In her later stories, Leela is shown to have keen animal-like senses. Just like Xoanon had cultivated the telepathic powers of the Tesh, it is possibly he changed the Sevateem's senses so that they could survive in their jungle home. And while it is a bit of a stretch to believe that they had superpowers, it is not too hard to think that Xoanon might have been able to make major changes to the human body, given he has had centuries to do it. Just look at our world, if a wolf could turn into him a poodle or Chihuahua, then anything is possible!
And if the Sevateem are well developed, the same can't really be said for their enemies. The Tesh arrive late in the story and don't get a lot of screen time. The only characteristics they have are that they are unemotional fascists but the story suffers because it is a little hard to see how they could possibly have anything in common with their Sevateem cousins when it comes to creating a new world together.

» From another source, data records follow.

theorem kept_ringHead {n v} (h : Kept s₀ s) : Kept s₀ (ringHead n v s) := by
  unfold ringHead
  exact kept_ite h <|
    kept_ite (kept_ite (kept_flushLost (kept_putRing h)) (kept_putRing h)) <|
    kept_badDoorbell h

theorem kept_writeDoorbell {m t o d} (h : Kept s₀ s) : Kept s₀ (writeDoorbell m t o d s) := by
  unfold writeDoorbell
  extract_lets v
  exact kept_ite (kept_ringTail h) <|
    kept_ite (kept_ringHead h) <|
    kept_ite (kept_ringHead h) <|
    kept_ite (kept_ringTail h) (kept_ite (kept_hostPower h) (kept_ite (kept_hostTreset h) h))

theorem kept_writePart {t d} (h : Kept s₀ s) : Kept s₀ (writePart t d s) := kept_ite (kept_onLoom (kept_onLoom h)) (kept_onLoom h)
theorem kept_writeShadow {e w d} (h : Kept s₀ s) : Kept s₀ (writeShadow e w d s) := kept_ite h (kept_onWeave h)
theorem kept_writeWeaveCtrl {d} (h : Kept s₀ s) : Kept s₀ (writeWeaveCtrl d s) := kept_ite h (kept_onWeave h)
theorem kept_weaveGo (h : Kept s₀ s) : Kept s₀ (weaveGo s) := kept_ite (kept_onWeave h) (kept_onWeave h)
theorem kept_weaveChecked (h : Kept s₀ s) : Kept s₀ (weaveChecked s) := kept_ite h (kept_onWeave h)

theorem kept_writeTallySel {n d} (h : Kept s₀ s) : Kept s₀ (writeTallySel n d s) := by
  unfold writeTallySel
  refine kept_onLoom h (fun l hl => ?_)
  dsimp only
  split
  · exact Loom.canonical_clearTally _ _ _ hl
  · exact hl

theorem kept_writeCtlLow {m a d owner} (h : Kept s₀ s) : Kept s₀ (writeCtlLow m a d owner s) := by
  have hstretch : Kept s₀ (if bitOf d.toNat 32 then clearStretch s else s) := kept_ite (kept_clearStretch h) h
  unfold writeCtlLow
  refine kept_ite (kept_hostPower h) <| kept_ite (kept_writePoint h) <| kept_ite (kept_ite (kept_onClock hstretch) hstretch) <|
    kept_ite (kept_onLoom h) <| kept_ite (kept_writeDraftLoad h) <| kept_ite (kept_ite (kept_onLoom h) h) <|
    kept_ite (kept_hostTreset h) <| kept_ite (kept_writeWeaveCtrl h) <| kept_ite (kept_ite (kept_weaveGo h) h) <|
    kept_ite (kept_writeWarpCtrl h) <| kept_ite (kept_writeChain h) <| kept_ite (kept_writeBobbinCtrl h) ?_
  split
  · exact kept_writeFollow h
  · exact kept_writeTallySel h
  · exact h

theorem kept_writeCtlHigh {a0 d} (h : Kept s₀ s) : Kept s₀ (writeCtlHigh a0 d s) := by
  unfold writeCtlHigh
  split
  · exact kept_writePart h
  · exact kept_writeShadow h
  · exact kept_writeRing h
  · exact h

theorem kept_weftWrite {m a0 d owner} (h : Kept s₀ s) : Kept s₀ (weftWrite m a0 d owner s) := by
  unfold weftWrite
  exact kept_ite h <|
    kept_ite (kept_writeCtlLow h) <|
    kept_ite (kept_writeCtlHigh h) (kept_ite (kept_writeDoorbell h) h)

theorem kept_registerWriteEffect {w} (h : Kept s₀ s) : Kept s₀ (registerWriteEffect w s) := by
  unfold registerWriteEffect
  split
  · exact kept_fromGate kept_commitWord h
  · exact kept_hostPosts kept_weftWrite h

/-! ### The apertures -/

theorem kept_readSlotWord {q l j} (h : Kept s₀ s) : Kept s₀ (readSlotWord q l j s).2 := kept_readSlotMeta h

theorem kept_readSlotWords {q n k} (h : Kept s₀ s) : Kept s₀ (readSlotWords q n k s).2 := by
  induction k generalizing n s with
  | zero => exact h
  | succ k ih =>
    unfold readSlotWords
    dsimp only
    refine ih ?_
    split
    · exact kept_readSlotWord h
    · exact h

theorem kept_readReelRow {q x b n ups} (h : Kept s₀ s) : Kept s₀ (readReelRow q x b n ups s).2 := by
  unfold readReelRow
  dsimp only
  split
  · exact h
  · split
    · exact h
    · exact kept_kvWordsRead (kept_useReel (kept_onLoom h))

theorem kept_readPlace {p n ups} (h : Kept s₀ s) : Kept s₀ (readPlace p n ups s).2 := by
  unfold readPlace
  split
  · exact kept_readBankRow (kept_useBank h)
  · split
    · exact kept_readReelRow h
    · exact h
  · split
    · exact kept_readSlotWords h
    · exact h
  · exact h

theorem kept_writePlace {p data} (h : Kept s₀ s) : Kept s₀ (writePlace p data s) := by
  unfold writePlace
  split
  · exact kept_onLoom (kept_useBank h) (fun _ => Loom.canonical_mwrite_banks)
  · exact kept_ite h (kept_useReel (kept_onLoom h (fun _ => Loom.canonical_mwrite_kv)))
  · exact h

/-! ### The weft link -/

theorem kept_modWeft {m f} (h : Kept s₀ s) : Kept s₀ (modWeft m f s) := kept_putWeft h
theorem kept_sendIdle {m ack} (h : Kept s₀ s) : Kept s₀ (sendIdle m ack s) := kept_ite (kept_sendFlit h) h
theorem kept_takeNak {m seq} (h : Kept s₀ s) : Kept s₀ (takeNak m seq s) := kept_ite h (kept_loomTally (kept_putWeft h))
theorem kept_dropRead {r} (h : Kept s₀ s) : Kept s₀ (dropRead r s) := kept_onLoom h

theorem kept_consume {r d} (h : Kept s₀ s) : Kept s₀ (consume r d s) := by
  unfold consume
  split
  · exact kept_entriesArrived h
  · exact kept_onLoom h
  · exact kept_imageArrived h

theorem kept_deliverReads {k} (h : Kept s₀ s) : Kept s₀ (deliverReads k s) := by
  induction k generalizing s with
  | zero => exact h
  | succ k ih =>
    unfold deliverReads
    split
    · exact h
    · exact ih (kept_consume (kept_dropRead h))

theorem kept_readFailed {r status} (h : Kept s₀ s) : Kept s₀ (readFailed r status s) := by
  unfold readFailed
  extract_lets s1
  have h1 : Kept s₀ s1 := kept_dropRead h
  split
  · exact kept_sendEvent (kept_putRing h1)
  · exact kept_abandonLoad h1
  · exact kept_failCkpt h1

theorem kept_readResponse {m tag status data} (h : Kept s₀ s) : Kept s₀ (readResponse m tag status data s) := by
  unfold readResponse
  split
  · exact h
  · exact kept_ite (kept_readFailed h) (kept_deliverReads (kept_onLoom h))

theorem kept_popHead {m x} (h : Kept s₀ s) : Kept s₀ (popHead m x s) := kept_modWeft h

theorem kept_answerHost {m tag status owner data} (h : Kept s₀ s) : Kept s₀ (answerHost m tag status owner data s) :=
  kept_answerRead (kept_modWeft h)

theorem kept_parkTxn {m x} (h : Kept s₀ s) : Kept s₀ (parkTxn m x s) := kept_modWeft h

theorem kept_dropBad {m isRead owner} (h : Kept s₀ s) : Kept s₀ (dropBad m isRead owner s) :=
  kept_sendEvent (kept_loomTally (kept_ite (kept_modWeft h) h))

theorem kept_serveRead {m x} (h : Kept s₀ s) : Kept s₀ (serveRead m x s) := by
  unfold serveRead
  exact kept_ite (kept_answerHost h) <|
    kept_ite (kept_answerHost h) (kept_ite (kept_parkTxn h) (kept_answerHost h))

theorem kept_serveWrite {m x} (h : Kept s₀ s) : Kept s₀ (serveWrite m x s) :=
  kept_ite h (kept_ite (kept_weftWrite h) (kept_ite (kept_parkTxn h) h))

theorem kept_serveQueue {k m} (h : Kept s₀ s) : Kept s₀ (serveQueue k m s) := by
  induction k generalizing s with
  | zero => exact h
  | succ k ih =>
    unfold serveQueue
    split
    · exact h
    · exact kept_ite (ih (kept_dropBad (kept_popHead h))) <|
        kept_ite h (ih (kept_ite (kept_serveRead (kept_popHead h)) (kept_serveWrite (kept_popHead h))))

theorem kept_serve {m} (h : Kept s₀ s) : Kept s₀ (serve m s) := kept_serveQueue h

theorem kept_malformed {m isRead tag owner size} (h : Kept s₀ s) : Kept s₀ (malformed m isRead tag owner size s) :=
  kept_ite (kept_answerRead (kept_modWeft h)) (kept_modWeft h)

theorem kept_malformedTxn {m isRead tag owner size} (h : Kept s₀ s) : Kept s₀ (malformedTxn m isRead tag owner size s) :=
  kept_malformed (kept_modWeft h)

theorem kept_acceptTxn {m x} (h : Kept s₀ s) : Kept s₀ (acceptTxn m x s) := by
  unfold acceptTxn
  extract_lets w
  exact kept_ite (kept_malformed h) <|
    kept_ite (kept_dropPosted (kept_modWeft h)) (kept_serve (kept_putWeft h))

theorem kept_hostWrite {m addr owner data} (h : Kept s₀ s) : Kept s₀ (hostWrite m addr owner data s) :=
  kept_ite h (kept_ite (kept_malformedTxn h) (kept_acceptTxn h))

theorem kept_hostRead {m addr size tag owner} (h : Kept s₀ s) : Kept s₀ (hostRead m addr size tag owner s) :=
  kept_ite h (kept_ite (kept_malformedTxn h) (kept_acceptTxn h))

theorem kept_flitTxn {m b ups i} (h : Kept s₀ s) : Kept s₀ (flitTxn m b ups i s) := by
  unfold flitTxn
  extract_lets head kind g n tag owner addr data fits
  exact kept_ite (kept_ite (kept_acceptTxn h) (kept_malformedTxn h)) <|
    kept_ite (kept_ite (kept_acceptTxn h) (kept_malformedTxn h)) <|
    kept_ite (kept_ite (kept_readResponse h) (kept_malformed h)) (kept_malformed h)

theorem kept_flitHeader {m b} (h : Kept s₀ s) : Kept s₀ (flitHeader m b s) := by
  unfold flitHeader
  extract_lets head s1
  have h1 : Kept s₀ s1 := kept_modWeft h
  exact kept_ite (kept_modWeft h1) (kept_ite (kept_takeNak (kept_modWeft h1)) h1)

theorem kept_flitRejected {m b} (h : Kept s₀ s) : Kept s₀ (flitRejected m b s) := kept_ite h (kept_modWeft (kept_sendIdle h))

theorem kept_flitEffect {m b ups} (h : Kept s₀ s) : Kept s₀ (flitEffect m b ups s) := by
  unfold flitEffect
  extract_lets w s1 s2
  have h1 : Kept s₀ s1 := kept_foldl (fun hs => kept_flitTxn hs) (kept_flitHeader h)
  have h2 : Kept s₀ s2 := kept_pump (kept_pump h1)
  exact kept_ite h (kept_ite (kept_flitRejected h) (kept_ite (kept_sendIdle h2) h2))

theorem kept_takeOver {m} (h : Kept s₀ s) : Kept s₀ (takeOver m s) := by
  unfold takeOver
  extract_lets w o goes merge tags
  exact kept_onLoom (kept_putWeft (kept_putWeft h))

theorem kept_trainWeft {m rate reversed posted nonposted} (h : Kept s₀ s) :
    Kept s₀ (trainWeft m rate reversed posted nonposted s) :=
  kept_ite (kept_pump (kept_takeOver (kept_modWeft h))) h

theorem kept_retrainWeft {m c} (h : Kept s₀ s) : Kept s₀ (retrainWeft m c s) := kept_ite (kept_linkDown h) h
theorem kept_unpark {m i} (h : Kept s₀ s) : Kept s₀ (unpark m i s) := kept_modWeft h
theorem kept_repark {m i x} (h : Kept s₀ s) : Kept s₀ (repark m i x s) := kept_modWeft h

theorem kept_applyWaiting {m i ups} (h : Kept s₀ s) : Kept s₀ (applyWaiting m i ups s) := by
  unfold applyWaiting
  split
  · exact h
  · extract_lets x p r d s1 d
    have h1 : Kept s₀ s1 := kept_writePlace h
    split
    · exact h
    · split
      · exact kept_serve (kept_dropBad (kept_unpark h))
      · split
        · exact kept_ite (kept_repark (kept_readPlace h)) <|
            kept_answerHost (kept_unpark (kept_readPlace h))
        · exact kept_ite (kept_serve (kept_unpark h1)) (kept_repark h1)

theorem kept_apertureTimeout {m i} (h : Kept s₀ s) : Kept s₀ (apertureTimeout m i s) := by
  unfold apertureTimeout
  split
  · exact h
  · exact kept_ite (kept_answerHost (kept_unpark h)) h

/-! ### A command (R149) -/

/-- A command that waits for POR keeps what its effect keeps. -/
theorem Kept.of_fin {e : State} (h : fin s e = .next t) (he : Kept s e) : Kept s t := by
  unfold fin at h
  split at h
  · cases h
    exact .refl s
  · cases h
    exact kept_settle he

That could have always been the point as the ending does reflect Robert Holme's beliefs about human nature. Despite the Tesh and Sevateem agreeing to merge, the story ends with the two tribes squabbling between themselves with no clear indication that there will be hope for the future. And then the Doctor rolls his eyes and declares things are no longer his problem and that it is now okay for him to walk away. Even though he has fixed the Xoanon problem, there is still a mess he has left behind. And this does raise one more unsettling possibility, what other mistakes has he made on other planets? And how much damage has he done?